As an optimal technical scheme, the training process of the comprehensive analysis module is as follows: preparing a data set, wherein the data set is reserved with a plurality of sets of data, and one set of data comprises six measured object images in each view field and a semantic segmentation mask with a completed label; 70% of the data set is randomly selected as a training set, 20% is a testing set, and 10% is a verification set; in the single training process, the loss function in the training set is used as the training direction, the loss function in the test set is used as the parameter adjustment basis, and the final effect is characterized by verifying the loss function in the set.
As a preferable technical scheme, the objective function derived in the training process adopts an end-to-end semantic segmentation training mode, and is expressed as a difference loss function of a semantic segmentation mask.

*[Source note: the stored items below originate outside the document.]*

/-- cos(2πt) or sin(2πt) within one last place (R233), for a finite t in [0, 1]. -/
def turnTrig (ftz sine : Bool) (t : Val) : Coded :=
  match t with
  | .fin _ m e =>
    let x := 4 * fxOf m e
    let q := (x / fxOne + (if sine then 0 else 1)) % 4
    let r := x % fxOne
    let ang := r * fxPi / (2 * fxOne)
    let odd := q % 2 == 1
    let neg := decide (2 ≤ q)
    let v := if odd then fxCos ang else fxSin ang
    let pick := sfuChoice (if sine then 6 else 5) false m e
    if r = 0 then
      if odd then ⟨(Fmt.spec .fp32).signCode neg + 0x3F800000, .none⟩ else ⟨0, .none⟩
    else
      let c := cutMag v (-(fxBits : Int))
      withinOne ftz neg pick c.1 c.2
  | _ => ⟨(Fmt.spec .fp32).nanCode, .none⟩

/-- The fraction part of an exact value, in [0, 1). -/
def Val.fracPart : Val → Val
  | .fin neg m e =>
    if 0 ≤ e then Val.zero
    else
      let u := pow2i (-e)
      let r := m % u
      .fin false (if neg && r != 0 then u - r else r) e
  | _ => .nan

/-- An exact value rounded to FP32: its code and flags. -/
def r32 (ftz : Bool) (v : ValInv) : Nat × Fl :=
  let q := roundFp32 ftz v.1
  (q.code, (Fl.invalid v.2).join q.fl)

/-- A rotation of one vector by the angles of a position (R233 to R235); `back` rotates by −t. `fmt` is the product format
the results are rounded to after FP32. -/
def rotate (ftz : Bool) (half : Bool) (freqs : List Val) (pos : Nat) (back : Bool) (fmt : Option Fmt) (xs : List Val) :
    List Val × Fl :=
  let n := freqs.length
  let trig := freqs.map (fun f =>
    let p := (Val.ofNat pos).mul f
    let r := r32 ftz (p.1.fracPart, p.2 || (!p.1.isNan && !p.1.isFin))
    let t := fp32 r.1
    let c := turnTrig ftz false t
    let s := turnTrig ftz true t
    (fp32 c.code, if back then (fp32 s.code).neg else fp32 s.code, r.2.join (c.fl.join s.fl)))
  let ys := (List.range xs.length).map (fun e =>
    let x := xs.getD e .nan
    if 2 * n ≤ e then (x, Fl.none)
    else
      let i := if half then e % n else e / 2
      let first := if half then decide (e < n) else e % 2 == 0
      let a := xs.getD (if half then i else 2 * i) .nan
      let b := xs.getD (if half then i + n else 2 * i + 1) .nan
      let cs := trig.getD i (.nan, .nan, .none)
      let y := r32 ftz (if first then a.mulAdd2 cs.1 b.neg cs.2.1 else a.mulAdd2 cs.2.1 b cs.1)
      match fmt with
      | none => (fp32 y.1, cs.2.2.join y.2)
      | some f =>
        let w := f.round f.defaultOvf ftz .nearest (fp32 y.1)
        (f.decode w.code, cs.2.2.join (y.2.join w.fl)))
  (ys.map (·.1), ys.foldl (fun f y => f.join y.2) .none)

/-! ### Parameters and the context block -/

/-- PARAM of ATTN (Table 09-2). -/
structure AttnP where
  phase : Nat
  first : Bool
  last : Bool
  paged : Bool
  qnarrow : Bool
  p8 : Bool
  mask : Nat
  rope : Nat
  ropeQ : Bool
  ropeK : Bool
  group : Nat
  ways : Nat
  rot : Nat
  sm : Val
  win : Nat
  state : Nat
  ctx : Nat
  kpos : Nat
  grad : Nat
deriving DecidableEq, Repr

/-- Read PARAM. -/
def Kernel.attnP (k : Kernel) : AttnP :=
  let w := fun i => leNat ((k.param.drop i).take 4)
  let b0 := k.p8 0
  let b1 := k.p8 1
  { phase := b0 % 4, first := b0.testBit 2, last := b0.testBit 3, paged := b0.testBit 4, qnarrow := b0.testBit 5,
    p8 := b0.testBit 6, mask := b1 % 8, rope := b1 / 8 % 4, ropeQ := b1.testBit 5, ropeK := b1.testBit 6,
    group := k.p8 2, ways := k.p8 3, rot := k.p16 4, sm := fp32 (w 8), win := w 12, state := w 16, ctx := w 20,
    kpos := w 24, grad := w 28 }

/-- The state area's size SZ (R217). -/
def Kernel.attnSz (k : Kernel) : Nat := (4 * k.d0 * (k.d2 + 3) + 127) / 128 * 128

/-- Offset of dK in the SRAM (the gradient area, after dO). -/
def Kernel.dkOff (k : Kernel) : Nat := k.attnP.grad + (2 * k.d0 * k.d2 + 127) / 128 * 128

/-- Offset of dV in the SRAM. -/
def Kernel.dvOff (k : Kernel) : Nat := k.dkOff + (4 * k.d1 * k.d2 + 127) / 128 * 128

/-- The context block (Table 09-3). -/
structure AttnCtx where
  lenOff : Nat
  freqOff : Nat
  maskOff : Nat
  pitch : Nat
  seqs : Nat
  pos0 : Nat
deriving DecidableEq, Repr

/-- A length-table entry (Table 09-4), and whether it keeps R228 and R229. -/
structure LenEnt where
  row : Nat
  count : Nat
  kvLen : Nat
  pos : Nat
  seq : Nat
  ok : Bool
deriving DecidableEq, Repr

/-- A little-endian value of `n` bytes in SRAM. -/
def rdNat (rd : SramRead) (a n : Nat) : Nat := leNat (readRun rd a n).1

/-- An FP32 value in SRAM, read with FTZ when selected (R115); NaN where a word is poisoned. -/
def rdF32 (rd : SramRead) (ftz : Bool) (a : Nat) : Val :=
  let r := readRun rd a 4
  if r.2 then .nan else Fmt.decodeFtz .fp32 ftz (leNat r.1)

/-- An FP32 code in SRAM, a subnormal one as zero of its sign with FTZ (R115); the canonical NaN where a word is poisoned. -/
def rdCode (rd : SramRead) (ftz : Bool) (a : Nat) : Nat :=
  let r := readRun rd a 4
  let c := leNat r.1
  if r.2 then (Fmt.spec .fp32).nanCode else if ftz && c / 2 ^ 23 % 256 == 0 then c / 2 ^ 31 * 2 ^ 31 else c

/-- A 32-bit word in SRAM; the FP32 NaN's code where it is poisoned, which no page position equals (R97, R242). -/
def rdWord (rd : SramRead) (a : Nat) : Nat := let r := readRun rd a 4; if r.2 then (Fmt.spec .fp32).nanCode else leNat r.1

/-- Does an area named by the context block lie within the SRAM? -/
def ctxAreaOk (off len : Nat) : Bool := off == 0xFFFFFFFF || decide (off + len ≤ 0xC0000)

/-- The context block; none where it is malformed (R229). -/
def attnCtx (rd : SramRead) (k : Kernel) : Option AttnCtx :=
  let p := k.attnP
  let r := readRun rd p.ctx 32
  let n := fun o w => leNat ((r.1.drop o).take w)
  let c : AttnCtx := ⟨n 0 4, n 4 4, n 8 4, n 12 4, n 16 2, n 20 4⟩
  let explicit := p.mask == 4 || p.mask == 5
  let ok := !r.2 && n 18 2 == 0 && n 24 8 == 0 && c.pitch % 4 == 0
    && (if p.paged then c.lenOff != 0xFFFFFFFF && decide (1 ≤ c.seqs) && decide (c.seqs ≤ 1024) else c.lenOff == 0xFFFFFFFF)
    && ctxAreaOk c.lenOff (16 * c.seqs) && ctxAreaOk c.freqOff (2 * p.rot)
    && ctxAreaOk c.maskOff ((k.d0 - 1) * c.pitch + k.d1 / 8)
    && (p.rope == 0 || c.freqOff != 0xFFFFFFFF) && (!explicit || c.maskOff != 0xFFFFFFFF)
  if ok then some c else none

/-- The length table's entries from number `i` on, `low` the first row the next entry may take. -/
def lenTable (rd : SramRead) (k : Kernel) (off : Nat) : Nat → Nat → Nat → List LenEnt
  | 0, _, _ => []
  | n + 1, i, low =>
    let p := k.attnP
    let a := off + 16 * i
    let row := rdNat rd a 2
    let count := rdNat rd (a + 2) 2
    let kv := rdNat rd (a + 4) 4
    let pos := rdNat rd (a + 8) 4
    let ok := !(readRun rd a 16).2 && row % p.group == 0 && count % p.group == 0 && decide (kv ≤ 2 ^ 24)
      && decide (low ≤ row) && decide (pos + count / p.group ≤ 2 ^ 24) && decide (row + count ≤ k.d0)
    ⟨row, count, kv, pos, rdNat rd (a + 12) 4, ok⟩ :: lenTable rd k off n (i + 1) (max low (row + count))

/-! ### Blocks of keys -/

/-- A block of 64 keys with what decides which rows see it: position of key 0, its index in the buffer, valid tokens, KV_LEN,
the rows it applies to and the query position of the first of them, and the scales. -/
structure ABlock where
  keys : List (List Val)
  vals : List (List Val)
  k0 : Nat
  j0 : Nat
  count : Nat
  kvLen : Nat
  rowLo : Nat
  rowN : Nat
  qpos0 : Nat
  sK : Val
  sV : Val
deriving DecidableEq, Repr

/-- Is key `j` of a block masked for a row (R230 to R232)? None where that hangs on a poisoned word of the explicit mask (03_cores.md
R97). -/
def attnMasked (rd : SramRead) (p : AttnP) (c : AttnCtx) (b : ABlock) (row j : Nat) : Option Bool :=
  let qp := b.qpos0 + (row - b.rowLo) / p.group
  let kp := b.k0 + j
  let bj := b.j0 + j
  let w := rd (c.maskOff + row * c.pitch + bj / 8)
  let bit := w.1.toNat.testBit (bj % 8)
  let away := decide (b.kvLen ≤ kp) || decide (b.count ≤ j) || (p.mask == 5 && decide (qp < kp))
  let seen := match p.mask with
    | 0 => true
    | 1 => decide (kp ≤ qp)
    | 2 => decide (qp < kp + p.win) && decide (kp ≤ qp)
    | 3 => decide (kp < p.win) || decide (kp ≤ qp)
    | _ => bit
  if away then some true
  else if (p.mask == 4 || p.mask == 5) && w.2 then none
  else some (!seen)

/-- A stored row of `n` elements at address `a`; a poisoned element reads as NaN. -/
def rowVals (rd : SramRead) (f : Fmt) (ftz : Bool) (a n : Nat) : List Val :=
  (List.range n).map (fun c => let q := readCode rd f a c; if q.2 then .nan else f.decodeFtz ftz q.1)

/-- Row `i` of an operand of `n` columns, with TRANS; poisoned elements read as NaN. -/
def opdRow (rd : SramRead) (o : Operand) (rank : Nat) (ftz : Bool) (i n : Nat) : List Val :=
  (List.range n).map (fun c => let q := readElem rd o rank ftz i c; if q.2 then .nan else q.1)

/-- The format in which an operand enters a product with a partner: an 8-bit operand takes a 16-bit partner's (R236). -/
def productFmt (own partner : Fmt) : Fmt := if own.bits = 8 && partner.bits == 16 then partner else own

/-- The scales of R216: the four values, whether all that the kernel uses may be used, and whether one of those is invalid (R118) and
not merely poisoned. -/
structure AScales where
  vals : List Val
  ok : Bool
  inv : Bool
deriving DecidableEq, Repr

/-- The scales sQ, sK, sO and sV, of which a kernel uses those of numbers `used`. -/
def attnScales (rd : SramRead) (k : Kernel) (used : List Nat) : AScales :=
  match k.scaleOff with
  | none => ⟨[Val.one, Val.one, Val.one, Val.one], true, false⟩
  | some o =>
    let xs := (List.range 4).map (fun i => readRun rd (o + 4 * i) 4)
    let at_ := fun (i : Nat) => xs.getD i ([], true)
    ⟨xs.map (fun x => if x.2 then Val.nan else fp32 (leNat x.1)), used.all (fun i => !(at_ i).2 && validScale (leNat (at_ i).1)),
      used.any (fun i => !(at_ i).2 && !validScale (leNat (at_ i).1))⟩

/-- The matrix flags of a kernel's scales. -/
def AScales.fl (s : AScales) : Fl := .invalid s.inv

/-- Scale number `i`. -/
def AScales.at (s : AScales) (i : Nat) : Val := s.vals.getD i Val.one

/-- A combined scale in the internal format of R119. -/
def internalScale (v : Val) : Val := scaleSpec.decode (scaleSpec.round .ieee false .nearest v).code

/-! ### The running state -/

/-- One row of the state area (R217), as FP32 codes; X as its word. -/
structure ARow where
  m : Nat
  l : Nat
  x : Nat
  o : List Nat
deriving DecidableEq, Repr

/-- FP32 −∞. -/
def negInf : Nat := 0xFF800000
/-- The canonical FP32 NaN. -/
def nan32 : Nat := 0x7FC00000
/-- LOG2E of R218. -/
def log2e : Val := fp32 0x3FB8AA3B

/-- Is an FP32 code NaN? -/
def isNan32 (c : Nat) : Bool := (fp32 c).isNan

/-- Read a row of a state area at `a`. -/
def readARow (rd : SramRead) (k : Kernel) (a row : Nat) : ARow :=
  let n := k.d0
  let f := k.ftz
  ⟨rdCode rd f (a + 4 * row), rdCode rd f (a + 4 * n + 4 * row), rdWord rd (a + 8 * n + 4 * row),
    (List.range k.d2).map (fun d => rdCode rd f (a + 12 * n + 4 * (row * k.d2 + d)))⟩

/-- The writes of a state area: M, L and O of every row, and the words of X that the kernel changed. -/
def stateWrites (rd : SramRead) (k : Kernel) (a : Nat) (rows : List ARow) : List (Nat × Byte) :=
  let xAt := fun (i : Nat) => a + 8 * k.d0 + 4 * i
  writesAt a (rows.flatMap (fun r => leBytes 4 r.m) ++ rows.flatMap (fun r => leBytes 4 r.l))
    ++ (List.range rows.length).flatMap (fun i =>
      let x := (rows.getD i ⟨0, 0, 0, []⟩).x
      if x = rdWord rd (xAt i) then [] else writesAt (xAt i) (leBytes 4 x))
    ++ writesAt (a + 12 * k.d0) (rows.flatMap (fun r => r.o.flatMap (leBytes 4)))

/-- exp2(rnd32((a − b) × LOG2E)) with flags. -/
def expDiff (ftz : Bool) (a b : Val) : Nat × Fl :=
  let d := a.sub b
  let p := d.1.mul log2e
  let t := r32 ftz (p.1, d.2 || p.2)
  let e := sfuExp2 ftz (fp32 t.1)
  (e.code, t.2.join e.fl)

/-- A dot product in the order of R85, from zero. -/
def dotVals (ftz : Bool) (xs ys : List Val) : Val × Fl := accAll ftz false (xs.length + 1) Val.zero .none (xs.zip ys)

/-- The scores of a row against a block (R218): none where masked, NaN where the mask is poisoned. -/
def attnScores (ftz : Bool) (q : List Val) (qk : Val) (keys : List (List Val)) (masked : Nat → Option Bool) :
    List (Option Val) × Fl :=
  let ss := (List.range 64).map (fun j => match masked j with
    | some true => (none, Fl.none)
    | none => (some Val.nan, Fl.none)
    | some false =>
      let a := dotVals ftz q (keys.getD j [])
      let s := r32 ftz (a.1.mul qk)
      (some (fp32 s.1), a.2.join s.2))
  (ss.map (·.1), ss.foldl (fun f s => f.join s.2) .none)

/-- rnd_p of R238, with V's format. -/
def rndP (ftz p8 : Bool) (v : Fmt) (x : Val) : Val × Fl :=
  let go := fun (f : Fmt) (y : Val) => let r := f.round f.defaultOvf ftz .nearest y; (f.decode r.code, r.fl)
  if v == .fp16 then go .fp16 x
  else if p8 then go .e4m3 (x.mul (Val.ofNat 256)).1
  else go .bf16 x

/-- Map FP32 codes through a rounded operation, joining flags. -/
def mapCodes (f : Nat → Nat × Fl) (xs : List Nat) : List Nat × Fl :=
  let ys := xs.map f
  (ys.map (·.1), ys.foldl (fun a y => a.join y.2) .none)

/-- A score as the value the procedure sees: −∞ where masked. -/
def scoreVal (x : Option Val) : Val := x.getD (.inf true)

Compared with the prior art, the invention has the beneficial effects that:
the invention provides a multi-channel parallel input image segmentation model, the number of pictures input by the model can be freely configured, and the model is not limited to a single piece or fixed pieces. The model thus has algorithmic capabilities that integrate multiple channels of different images. Meanwhile, as the image segmentation model based on the deep neural network is used, in the end-to-end labeling link, the model can automatically learn and acquire the characteristics of the same position in different images only by labeling the defect position in the image of one channel. And establishing correlations among multichannel images, high-dimensional features in current pixels of the images and the adjacent areas of the images through a convolutional neural network, and finally realizing correct judgment.
Drawings
FIG. 1 is a schematic diagram of an image segmentation model of a multi-channel parallel input of the present invention;
FIG. 2 is a schematic diagram of a feature analysis module in an image segmentation model of the multi-channel parallel input of the present invention;
FIG. 3 is a schematic diagram of a multi-channel semantic synthesis module in a multi-channel parallel input image segmentation model of the present invention;
FIG. 4 is a schematic diagram of the SPADENESblock module of FIG. 3;
FIG. 5 is a schematic diagram of the SPADE sub-module of FIG. 4;
FIG. 6 is a schematic diagram of a comprehensive analysis module in an image segmentation model of the multi-channel parallel input of the present invention.
Detailed Description
The technical scheme of the invention is further described below with reference to the specific embodiments:
as shown in FIG. 1, the image segmentation model with parallel multi-channel input comprises an input image group, a network architecture and an output image, wherein the input image group is an image group formed by a plurality of different channel images, the output image is a segmentation result with the same resolution as the input image, and the network architecture comprises a feature analysis module, a multi-channel semantic synthesis module and a comprehensive analysis module.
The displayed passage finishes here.